• **What the task asks**:
Copy out the entries below exactly as they stand, but only from the line containing "marks (core.run 2" through the line containing "sampledBy (core.run 2".

:: Available data ::

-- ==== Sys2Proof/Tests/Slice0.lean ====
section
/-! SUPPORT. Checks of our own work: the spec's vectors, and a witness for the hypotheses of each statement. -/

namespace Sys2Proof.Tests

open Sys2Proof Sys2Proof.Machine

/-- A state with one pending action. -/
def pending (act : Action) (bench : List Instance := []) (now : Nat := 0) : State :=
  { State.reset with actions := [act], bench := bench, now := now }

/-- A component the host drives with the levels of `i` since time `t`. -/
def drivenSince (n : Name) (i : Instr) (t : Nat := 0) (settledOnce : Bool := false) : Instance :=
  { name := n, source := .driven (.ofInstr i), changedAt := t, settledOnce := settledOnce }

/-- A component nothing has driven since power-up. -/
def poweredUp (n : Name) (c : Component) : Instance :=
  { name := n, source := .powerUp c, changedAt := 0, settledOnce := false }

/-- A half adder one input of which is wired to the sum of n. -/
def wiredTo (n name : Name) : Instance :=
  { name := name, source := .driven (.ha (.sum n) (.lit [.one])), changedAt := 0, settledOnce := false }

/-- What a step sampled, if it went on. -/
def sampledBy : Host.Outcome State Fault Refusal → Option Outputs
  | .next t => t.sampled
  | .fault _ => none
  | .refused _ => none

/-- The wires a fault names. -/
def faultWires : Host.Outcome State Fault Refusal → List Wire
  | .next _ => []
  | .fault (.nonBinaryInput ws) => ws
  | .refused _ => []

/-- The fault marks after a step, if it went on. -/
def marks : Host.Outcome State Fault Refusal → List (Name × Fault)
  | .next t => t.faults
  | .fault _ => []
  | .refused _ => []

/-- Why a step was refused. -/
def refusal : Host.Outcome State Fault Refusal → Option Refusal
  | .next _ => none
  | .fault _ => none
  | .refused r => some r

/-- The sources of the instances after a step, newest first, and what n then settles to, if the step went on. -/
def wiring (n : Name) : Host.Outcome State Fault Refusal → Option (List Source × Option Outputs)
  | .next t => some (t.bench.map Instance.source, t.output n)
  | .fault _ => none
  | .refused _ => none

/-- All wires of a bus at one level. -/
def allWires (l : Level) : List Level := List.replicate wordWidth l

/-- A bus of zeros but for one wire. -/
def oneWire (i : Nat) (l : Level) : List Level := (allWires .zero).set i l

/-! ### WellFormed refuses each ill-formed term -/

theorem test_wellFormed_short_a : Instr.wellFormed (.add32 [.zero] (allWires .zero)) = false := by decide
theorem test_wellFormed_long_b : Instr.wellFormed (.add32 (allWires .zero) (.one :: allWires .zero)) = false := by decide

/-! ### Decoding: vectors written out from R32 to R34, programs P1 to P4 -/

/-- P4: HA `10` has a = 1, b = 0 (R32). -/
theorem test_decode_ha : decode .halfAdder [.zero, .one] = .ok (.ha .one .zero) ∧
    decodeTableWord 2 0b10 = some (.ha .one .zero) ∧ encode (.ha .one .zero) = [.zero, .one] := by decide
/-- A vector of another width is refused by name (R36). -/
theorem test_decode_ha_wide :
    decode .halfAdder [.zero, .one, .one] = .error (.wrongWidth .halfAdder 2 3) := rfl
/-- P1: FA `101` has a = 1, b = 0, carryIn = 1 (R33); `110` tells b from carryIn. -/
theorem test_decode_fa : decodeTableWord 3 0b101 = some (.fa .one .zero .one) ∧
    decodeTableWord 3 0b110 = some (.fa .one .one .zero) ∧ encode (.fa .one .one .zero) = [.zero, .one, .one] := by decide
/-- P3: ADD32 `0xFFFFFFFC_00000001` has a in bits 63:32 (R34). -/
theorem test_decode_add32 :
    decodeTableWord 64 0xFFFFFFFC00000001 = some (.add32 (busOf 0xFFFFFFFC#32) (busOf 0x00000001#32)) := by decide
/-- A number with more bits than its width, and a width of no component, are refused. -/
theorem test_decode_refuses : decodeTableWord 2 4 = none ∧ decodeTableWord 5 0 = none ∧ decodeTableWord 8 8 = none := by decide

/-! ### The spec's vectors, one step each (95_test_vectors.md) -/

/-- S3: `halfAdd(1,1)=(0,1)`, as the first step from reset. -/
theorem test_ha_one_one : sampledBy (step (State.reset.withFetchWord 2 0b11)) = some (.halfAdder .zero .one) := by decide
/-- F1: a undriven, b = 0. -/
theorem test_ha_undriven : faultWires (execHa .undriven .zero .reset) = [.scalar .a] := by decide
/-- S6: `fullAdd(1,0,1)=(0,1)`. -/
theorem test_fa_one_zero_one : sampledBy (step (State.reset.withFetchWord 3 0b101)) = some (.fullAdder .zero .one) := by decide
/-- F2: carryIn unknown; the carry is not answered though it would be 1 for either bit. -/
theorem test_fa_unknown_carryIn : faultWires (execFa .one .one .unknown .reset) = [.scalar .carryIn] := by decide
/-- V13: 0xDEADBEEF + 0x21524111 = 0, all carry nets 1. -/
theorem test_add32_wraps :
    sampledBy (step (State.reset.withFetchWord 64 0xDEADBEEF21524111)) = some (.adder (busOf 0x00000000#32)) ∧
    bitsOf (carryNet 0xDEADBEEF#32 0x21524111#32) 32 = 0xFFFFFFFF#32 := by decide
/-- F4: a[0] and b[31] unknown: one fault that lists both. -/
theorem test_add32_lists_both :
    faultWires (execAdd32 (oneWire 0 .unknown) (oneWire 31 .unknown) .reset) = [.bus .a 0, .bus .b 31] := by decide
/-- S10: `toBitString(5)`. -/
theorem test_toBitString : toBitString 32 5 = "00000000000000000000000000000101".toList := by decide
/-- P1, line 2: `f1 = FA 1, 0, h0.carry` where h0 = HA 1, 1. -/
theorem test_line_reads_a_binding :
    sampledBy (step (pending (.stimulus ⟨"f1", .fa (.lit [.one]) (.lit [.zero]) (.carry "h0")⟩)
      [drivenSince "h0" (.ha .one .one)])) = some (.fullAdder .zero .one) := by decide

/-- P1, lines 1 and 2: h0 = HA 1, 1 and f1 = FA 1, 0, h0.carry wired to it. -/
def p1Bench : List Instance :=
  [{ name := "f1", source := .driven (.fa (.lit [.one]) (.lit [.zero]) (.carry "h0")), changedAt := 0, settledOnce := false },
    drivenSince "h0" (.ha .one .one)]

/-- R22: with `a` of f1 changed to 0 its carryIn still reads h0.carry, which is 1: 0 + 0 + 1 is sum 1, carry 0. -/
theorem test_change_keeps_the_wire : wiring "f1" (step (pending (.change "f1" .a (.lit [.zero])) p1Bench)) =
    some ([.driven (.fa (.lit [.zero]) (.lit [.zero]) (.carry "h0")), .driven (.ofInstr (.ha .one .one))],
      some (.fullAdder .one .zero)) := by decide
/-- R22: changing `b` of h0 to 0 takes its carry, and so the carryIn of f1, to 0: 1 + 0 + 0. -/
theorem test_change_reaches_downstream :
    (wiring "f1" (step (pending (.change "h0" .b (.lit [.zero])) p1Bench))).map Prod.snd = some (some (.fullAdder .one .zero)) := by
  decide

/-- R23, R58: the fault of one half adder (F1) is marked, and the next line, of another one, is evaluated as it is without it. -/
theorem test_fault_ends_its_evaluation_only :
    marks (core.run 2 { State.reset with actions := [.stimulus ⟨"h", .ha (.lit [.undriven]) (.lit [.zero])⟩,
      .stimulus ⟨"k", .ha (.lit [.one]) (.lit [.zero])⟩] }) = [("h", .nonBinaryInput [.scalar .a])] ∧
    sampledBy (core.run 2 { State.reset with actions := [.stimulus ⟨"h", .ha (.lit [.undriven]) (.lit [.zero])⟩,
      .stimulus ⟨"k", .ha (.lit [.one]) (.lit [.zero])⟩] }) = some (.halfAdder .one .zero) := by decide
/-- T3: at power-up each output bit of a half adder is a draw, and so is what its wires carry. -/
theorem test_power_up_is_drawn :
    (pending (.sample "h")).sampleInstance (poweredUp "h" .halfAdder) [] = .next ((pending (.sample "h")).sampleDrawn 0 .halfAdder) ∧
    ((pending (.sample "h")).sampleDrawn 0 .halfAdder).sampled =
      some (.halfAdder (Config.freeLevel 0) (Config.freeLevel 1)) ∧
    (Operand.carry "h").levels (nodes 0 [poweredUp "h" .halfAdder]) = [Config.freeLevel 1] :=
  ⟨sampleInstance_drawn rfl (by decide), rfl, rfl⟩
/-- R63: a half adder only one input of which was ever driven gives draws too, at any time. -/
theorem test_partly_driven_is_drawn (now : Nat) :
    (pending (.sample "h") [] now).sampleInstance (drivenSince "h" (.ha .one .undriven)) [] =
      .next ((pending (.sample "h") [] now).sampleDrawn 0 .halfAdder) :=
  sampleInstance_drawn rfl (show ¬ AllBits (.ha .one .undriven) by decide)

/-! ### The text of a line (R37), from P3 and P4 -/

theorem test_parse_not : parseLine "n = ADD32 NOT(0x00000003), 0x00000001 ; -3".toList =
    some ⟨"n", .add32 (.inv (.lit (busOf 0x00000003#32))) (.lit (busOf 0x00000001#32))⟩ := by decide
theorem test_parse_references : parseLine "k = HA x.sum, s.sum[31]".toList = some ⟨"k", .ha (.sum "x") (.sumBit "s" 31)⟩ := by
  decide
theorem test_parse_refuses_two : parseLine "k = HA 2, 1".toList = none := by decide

:::

• **Finished task**:
    marks (core.run 2 { State.reset with actions := [.stimulus ⟨"h", .ha (.lit [.undriven]) (.lit [.zero])⟩,
      .stimulus ⟨"k", .ha (.lit [.one]) (.lit [.zero])⟩] }) = [("h", .nonBinaryInput [.scalar .a])] ∧
    sampledBy (core.run 2 { State.reset with actions := [.stimulus ⟨"h", .ha (.lit [.undriven]) (.lit [.zero])⟩,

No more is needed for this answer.